Ситуация не из приятных, но я прихожу к выводу, что шансы на моей стороне с минимальным перевесом. Я менее уязвим, чем он. Эффективность моих систем выше, а время отклика, вероятно, меньше. Я вычисляю вероятность в 68,052 %, плюс-минус 6,119 %, что я успею выстрелить до того, как успеет выстрелить он. Это не те шансы, которые я бы предпочел, но мой долг ясен.

LNC снова остановился на своих покалеченных гусеницах. Он тщательно выбрал исходную позицию, выбрав такую, которая потребовала бы минимального перемещения, чтобы добраться до следующего огневого рубежа. Без прямого наблюдения, вынужденный полагаться только на излучение, которое должно пройти через искажающую среду твердой скалы, чтобы достичь его, враг может даже не заметить, что он вообще переместился. Теперь он снова ждал, и его аудиорецепторы были наполнены завыванием ветра над истерзанными скалами и прорехама и рваными выступами его собственного изодранного корпуса.

Я двигаюсь. Моя подвеска визжит, когда я форсирую двигатели, и из-под моих гусениц вылетают облака измельченной земли и камней, я вырываюсь на открытое пространство, Хэллбор нацелен на позицию LNC.

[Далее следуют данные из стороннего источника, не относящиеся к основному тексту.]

-- ==== Sys2Proof/Safety.lean ====
section
/-! DEFINITION. What a safe state and a safe run are, and the terms the statements use: commands that complete, requests the
mailbox accepts, and what a channel answered. -/
namespace Sys2Proof
open Sys2Proof.Machine

/-- A command completes: it answers a next state. -/
def Completes (c : Instr) (s : Machine.State) : Prop := ∃ t, Machine.exec c s = .next t

/-- A command completes in a next state that satisfies `P`. -/
def Gives (c : Instr) (s : Machine.State) (P : Machine.State → Prop) : Prop := ∃ t, Machine.exec c s = .next t ∧ P t

/-- An outcome is no stop. -/
def NoStop (o : Host.Outcome Machine.State Machine.Fault Machine.Refusal) : Prop := ∃ t, o = .next t

/-- A request of opcode `opc` that travels in one message is taken and passes steps 1 to 6 of R110: who makes it, its payload
(what the record carries, in a session), and the state its work begins in; none when it is not taken, travels in segments, or
fails a check. `hw` says that the MBX block runs the opcode in hardware (R118, R119). -/
def accepted (opc : Nat) (hw : Bool) (r : Rq) (s : Machine.State) : Option (Caller × List Byte × Machine.State) :=
  let q := mbxPost s r opc
  let x := chanGet q.2 r.ch.val
  let pay := slice x.win 32 r.plen
  if !q.1 || (pfail q.2 && !hw) || decide (4064 < r.plen) || decide (r.plen ≠ x.rcvd) || r.flags.toNat.testBit 4 then none
  else if r.session = 0 then
    let c : Caller := { ch := r.ch.val, cls := pathCls q.2 r.ch.val, slice := chanSlice q.2 r.ch.val, session := 0 }
    if mbxAdmit q.2 opc c = ST_OK then some (c, pay, q.2) else none
  else
    match openRecord q.2 r pay with
    | .good x inner =>
      let t := finc { q.2 with spdm := { q.2.spdm with sessions := SMap.put q.2.spdm.sessions r.session { x with seqIn := x.seqIn + 1 } } }
        (Fld.PVE_COUNT_COUNT 1)
      let c : Caller := { ch := r.ch.val, cls := x.cls, slice := none, session := r.session }
      if mbxAdmit t opc c = ST_OK then some (c, inner, t) else none
    | _ => none

/-- The session a caller answers in still stands (R118); a request without a session has none to lose. -/
def stands (s : Machine.State) (c : Caller) : Prop := c.session = 0 ∨ (SMap.find s.spdm.sessions c.session).isSome = true

/-- The last response a channel carries: its status and its payload before any record is made of it; port × 8 + channel, 32 for the
sideband endpoint. -/
def answer (s : Machine.State) (ch : Nat) : Option (Nat × List Byte) := (chanGet s ch).resp.map fun x => (x.status, x.payload)

/-- The channel carries `b` in answer to a request of caller `c` that completed: whole, or where it is longer than one response
carries, the first segment of its volley (R113, R114). -/
def gets (t : Machine.State) (ch : Nat) (c : Caller) (b : List Byte) : Prop :=
  answer t ch = some (ST_OK, if b.length ≤ payCap c then b else le 4 0 ++ le 4 b.length ++ b.take (segCap c))

/-- Every register outside a list of addresses holds in `t` what it holds in `s`. -/
def RegsBut (l : List Nat) (s t : Machine.State) : Prop := ∀ a, a ∉ l → RegFile.get t.regs a = RegFile.get s.regs a

/-- The registers that acceptance of a record may change. -/
def lktRegs : List Nat := [Fld.LKT_LOST_COUNT.addr, Fld.LKT_EVENTS_LOST.addr, Fld.LKT_SUPPRESSED_COUNT.addr]

/-- A fabric access has been answered with this status, value and BLIND flag. -/
def fabSays (s : Machine.State) (st v : Nat) (b : Bool) : Prop := s.fab.status = st ∧ s.fab.value = v ∧ s.fab.blind = b

/-- Media slot `i` of the state after has new material of this origin in the buffer that was not active before, which is the active one
now; its generation is one past the old, its owner as before, its record holds the material and the new generation, and every other
slot is as it was (R460, R471). -/
def filled (s t : Machine.State) (i origin : Nat) (m : List Byte) : Prop :=
  (kslot t i).st = 1 ∧ (kslot t i).typ = 4 ∧ (kslot t i).origin = origin ∧ (kslot t i).gen = ((kslot s i).gen + 1) % 65536 ∧
  (kslot t i).active = 1 - (kslot s i).active ∧ slotBuf (kslot t i) (kslot t i).active = m ∧ (kslot t i).slice = (kslot s i).slice ∧
  (kslot t i).nsid = (kslot s i).nsid ∧
  (SMap.find t.kst.recs i).map (fun e => (e.bound, e.erasing, e.gen, e.material)) = some (false, false, (kslot t i).gen, m) ∧
  ∀ j, j ≠ i → kslot t j = kslot s j

/-- What a key opcode answers for slot `i` with material `m`: the generation and the first three bytes of the CMAC under key 1 of 16 zero
bytes (R474, R477). -/
def keyAck (s : Machine.State) (i : Nat) (m : List Byte) : Nat × List Byte :=
  (ST_OK, le 2 (((kslot s i).gen + 1) % 65536) ++ fit 3 ((Config.cmac (m.take 32) (zeros 16)).take 3) ++ zeros 3)

/-- The shared account has room for one more journal record of this body, so that the tail is not written at once (R256, R324). -/
def tailRoom (s : Machine.State) (type : Nat) (body : List Nat) : Prop := dirtyRoom (tailAdd none [] s type body) none 0 = true

/-- The staged units of stripe `st` belong to conventional namespaces, or to none. -/
def convStripe (s : Machine.State) (st : Stripe) : Prop :=
  ∀ slot u n, .unit slot ∈ st.members → SMap.find s.zne.stg slot = some u → SMap.find s.zne.ns u.nsid = some n → n.zoned = false

/-- A PVE request of pair `p` of this use on a slot can run: the pair is not carded, the units are enabled, the use is permitted, the
slot holds a key, an instance is in service (R88, R461, R467). -/
def pveFit (s : Machine.State) (p : Fin 8) (sess slot use : Nat) : Prop :=
  carded s (midPair p.val) = false ∧ fone s Fld.PVE_CTRL_EN = true ∧ fone s Fld.KST_CTRL_EN = true ∧ pveRight s sess slot use = true ∧
  (kslot s slot).st ≠ 0 ∧ (kslot s slot).st ≠ 4 ∧ (pveUp s 0 || pveUp s 1) = true

/-- Pair `p`'s request `r` of operation `op`, START and FINAL without a key-store destination, runs alone over the data `d` that stands
in its buffer (R485). -/
def dgeRuns (s : Machine.State) (p : Fin 8) (op : Nat) (r : DgeReq) (d : List Byte) : Prop :=
  s.dge.run = [(0, r)] ∧ s.dge.queue = [] ∧ s.dge.held = [] ∧ r.pair = p.val ∧ r.op = op ∧ r.flags % 16 = 3 ∧ dgeData s r = d

/-- The digest engine has completed pair `p`'s request with these bytes. -/
def dgeGave (s t : Machine.State) (p : Fin 8) (out : List Byte) : Prop :=
  t.dge = { s.dge with run := [] } ∧ fget t (Fld.DGE_REQ_GO_GO p.val) = 0 ∧ fget t (Fld.DGE_REQ_GO_STATUS p.val) = ST_OK ∧
  ∀ k, k < 16 → rget t (Reg.DGE_RESULT p.val k) = u32 (out.take 64) (4 * k)

/-- Pair `p`'s operation `op` on slot `slot` is the one the public-key engine works on (R489). -/
def pkeReady (s : Machine.State) (p : Fin 8) (op slot : Nat) : Prop :=
  s.dge.pkeQ.head? = some p.val ∧ fget s (Fld.PKE_REQ_D_0_OP p.val) = op ∧ fget s (Fld.PKE_REQ_D_0_SLOT p.val) = slot ∧
  fone s Fld.PKE_CTRL_EN = true ∧ carded s midPke = false

/-- Descriptor `d` in slot `i` has its turn, is of this operation, finds the array free and fails no check (R512, R513). -/
def clsGo (s : Machine.State) (op i : Nat) (d : ClsSlot) : Prop :=
  clsTurn s = some (i, d) ∧ d.op = op ∧ clsFree s d = true ∧ clsCheck s d = none

/-- The recorder accepts the next record of source `src`: its source is within its limit, no loss waits to be recorded, and there is
room (R576–R578). -/
def recordable (s : Machine.State) (src : Nat) : Prop :=
  (src = 12 → s.bot.run = true) ∧
  (lktUnlimited src = false → SMap.getD s.lkt.rate src 0 < max 1 (fget s Fld.LKT_RATE_PER_MS)) ∧ s.lkt.lostNew = 0 ∧ lktRoom s.lkt = true

/-- One record has been accepted, with the next index and the device time of `s`. -/
def recorded (s t : Machine.State) (code p1 p2 p3 p4 : Nat) : Prop :=
  t.lkt.next = s.lkt.next + 1 ∧ ∃ r, r ∈ t.lkt.ring ++ t.lkt.side ∧ r.code = code ∧ r.idx = s.lkt.next ∧ r.boot = s.tmb.boots ∧ r.time = now s ∧
    r.p1 = p1 % 4294967296 ∧ r.p2 = p2 % 4294967296 ∧ r.p3 = p3 % 4294967296 ∧ r.p4 = p4 % 4294967296

/-- After a controller reset: the port has no queues, its controller is disabled, its features and requests are at their defaults, it
holds no event requests (R126, R147, R149). -/
def portClosed (t : Machine.State) (p : Nat) : Prop :=
  (∀ e, e ∈ t.hst.sqs → e.1 / 65536 ≠ p) ∧ (∀ e, e ∈ t.hst.cqs → e.1 / 65536 ≠ p) ∧ (portGet t p).en = false ∧ (portGet t p).rdy = false ∧
  (portGet t p).feat = Feat.reset ∧ (portGet t p).reqPs = 0 ∧ (portGet t p).aers = [] ∧ (portGet t p).events = []

/-- The DRAM scrubber may read: it is enabled, power-fail is not asserted, there is DRAM, and no request waits (R407). -/
def scrubFree (s : Machine.State) : Prop :=
  fone s Fld.MEP_CTRL_SCRUB_EN = true ∧ s.sgd.pfail = false ∧ pget s Reg.DMC_TOP_LO Reg.DMC_TOP_HI ≠ 0 ∧ s.dmc.rt = [] ∧ s.dmc.nrm = []

/-- Where the DRAM scrubber stands. -/
def scrubAt (s : Machine.State) : Nat := pget s Reg.MEP_SCRUB_POS_LO Reg.MEP_SCRUB_POS_HI

/-- The delays in effect after a refresh of rank `r`: those of its subchannel as written for the rate point in use, the others as
before (R392). -/
def delaysTaken (s t : Machine.State) (r : Nat) : Prop :=
  ∀ i, i < 1024 → SMap.getD t.dmc.delays i 0 =
    if i / 64 / 2 = r / 2 then rget s (Reg.DMC_DELAY (fget s Fld.DMC_STATUS_RATE_IDX * 1024 + i)) else SMap.getD s.dmc.delays i 0

/-- An admin command whose entry has been fetched with this opcode, and whose port the drive holds. -/
def adminGo (s : Machine.State) (c : AdminCmd) (opc : Nat) : Prop :=
  s.bot.run = true ∧ (SMap.find s.hst.ports c.port.val).isSome = true ∧
  ∃ k, SMap.find s.hst.ctx (adminKey c) = some k ∧ k.st = .fetched ∧ k.opcode = opc

/-- A Set Features command for feature `fid` whose entry has been fetched. -/
def setGo (s : Machine.State) (c : AdminCmd) (fid : Nat) : Prop := adminGo s c 9 ∧ cdw c.cdw10 0 8 = fid

/-- The command has ended with this status and dword 0, its data moved to the host; its completion waits to be posted. -/
def adminSays (t : Machine.State) (c : AdminCmd) (st dw0 : Nat) (b : List Byte) : Prop :=
  ∃ k, SMap.find t.hst.ctx (adminKey c) = some k ∧ k.st = .ready st dw0 0 ∧ k.out = b.map (·.toNat)

/-- The command has ended with this status. -/
def adminFails (t : Machine.State) (c : AdminCmd) (st : Nat) : Prop :=
  ∃ k, SMap.find t.hst.ctx (adminKey c) = some k ∧ k.st = .ready st 0 0

/-- A Get Log Page command asks for the first `n` dwords of the log. -/
def logHead (c : AdminCmd) (n : Nat) : Prop := cdw c.cdw10 16 16 + 1 = n ∧ cdw c.cdw11 0 16 = 0 ∧ c.cdw12 = 0 ∧ c.cdw13 = 0

/-- An I/O command of opcode `op` whose entry has been fetched and that passes the checks: its context and namespace (R78, R139,
R327). -/
def ioGoes (s : State) (c : IoCmd) (op : Nat) (bytes : Ns → Nat) (k : Ctx) (n : Ns) : Prop :=
  s.bot.run = true ∧ SMap.find s.hst.ctx (ioKey c) = some k ∧ k.st = .fetched ∧ k.qid ≠ 0 ∧ k.opcode = op ∧
  ioCheck s c k bytes = (.go, some n)

/-- The command has ended with this status; its completion waits to be posted. -/
def ioSays (t : State) (c : IoCmd) (st : Nat) : Prop :=
  ∃ k, SMap.find t.hst.ctx (ioKey c) = some k ∧ k.st = .ready st 0 0

/-- The zone that the command names, of namespace `n`. -/
def ioZone (c : IoCmd) (n : Ns) : Nat := n.base + c.slba / zoneLbas n

/-- The descriptor of zone `zi` passes its CRC when a command takes it up: it lies in the cache, or its bytes match (R220). -/
def descGood (s : State) (zi : Nat) (z : Zone) : Prop := z.spoilt = false ∨ s.zne.cache.contains zi = true

/-- A zone action names the start of zone `z` of `n`, alone; nothing of the zone waits, its descriptor is good, no action waits for the
command, and the drive is not read-only (R210–R212). -/
def zoneSends (s : State) (c : IoCmd) (n : Ns) (z : Zone) : Prop :=
  n.zoned = true ∧ c.slba < nsLbas n ∧ c.slba % zoneLbas n = 0 ∧ bit c.cdw13.toNat 8 = false ∧ fone s Fld.ZNE_EOL_READ_ONLY = false ∧
  SMap.find s.zne.zones (ioZone c n) = some z ∧ zoneWaits z = false ∧ descGood s (ioZone c n) z ∧ inFlight z = false ∧ (nsOfZone s (ioZone c n)).map (·.2) = some n ∧
  ∀ e, e ∈ s.zne.zones → ∀ a, e.2.action = some a → a.2 ≠ ioKey c

/-- The sequencer of channel `ch` takes this chain of operation `op` next, from place `i` of queue `q`: it is ready, R338, R339 and R391 find
nothing wrong with it, no descriptor waits to be posted, and there is no power-fail. -/
def chsTakes (s : State) (ch op : Nat) (joined : Bool) (q i : Nat) (l : List Desc) : Prop :=
  chsReady s ch = true ∧ pickAny (chsOf s ch) (headIs op joined) = some (q, i, l) ∧
  l.any (descBad s ch q) = false ∧ joinBad s ch l = false ∧ refsOut s l = false ∧ pfail s = false ∧ fone s (Fld.CHS_POST_GO_GO ch) = false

Но LNC не там, где я думал. Он продвинулся менее чем на восемьдесят метров – как раз достаточно, чтобы все, кроме его башни, спряталось за сплошной каменной грядой. Его Хеллбор направлен прямо через нее, а моя собственная башня движется с безнадежной скоростью.

И это неудовлетворительно. Повреждение его систем замедляет его реакцию, но недостаточно, мы стреляем в одно и то же мгновение. Плазменные разряды с визгом проносятся мимо друг друга, и мой поспешный выстрел промахивается. Заряд попадает в гребень прикрывающего его хребта, без отклонений, но с малым углом возвышения. Камень взрывается паром и визжащими осколками, а кинетическая энергия сносит огромный кусок скалы с обратной стороны хребта. Несколько сотен тонн камня обрушиваются на LNC, но даже когда они попадают в него, его собственный плазменный разряд пробивает мой боевой экран и попадает прямо в мои пустые ячейки УВП.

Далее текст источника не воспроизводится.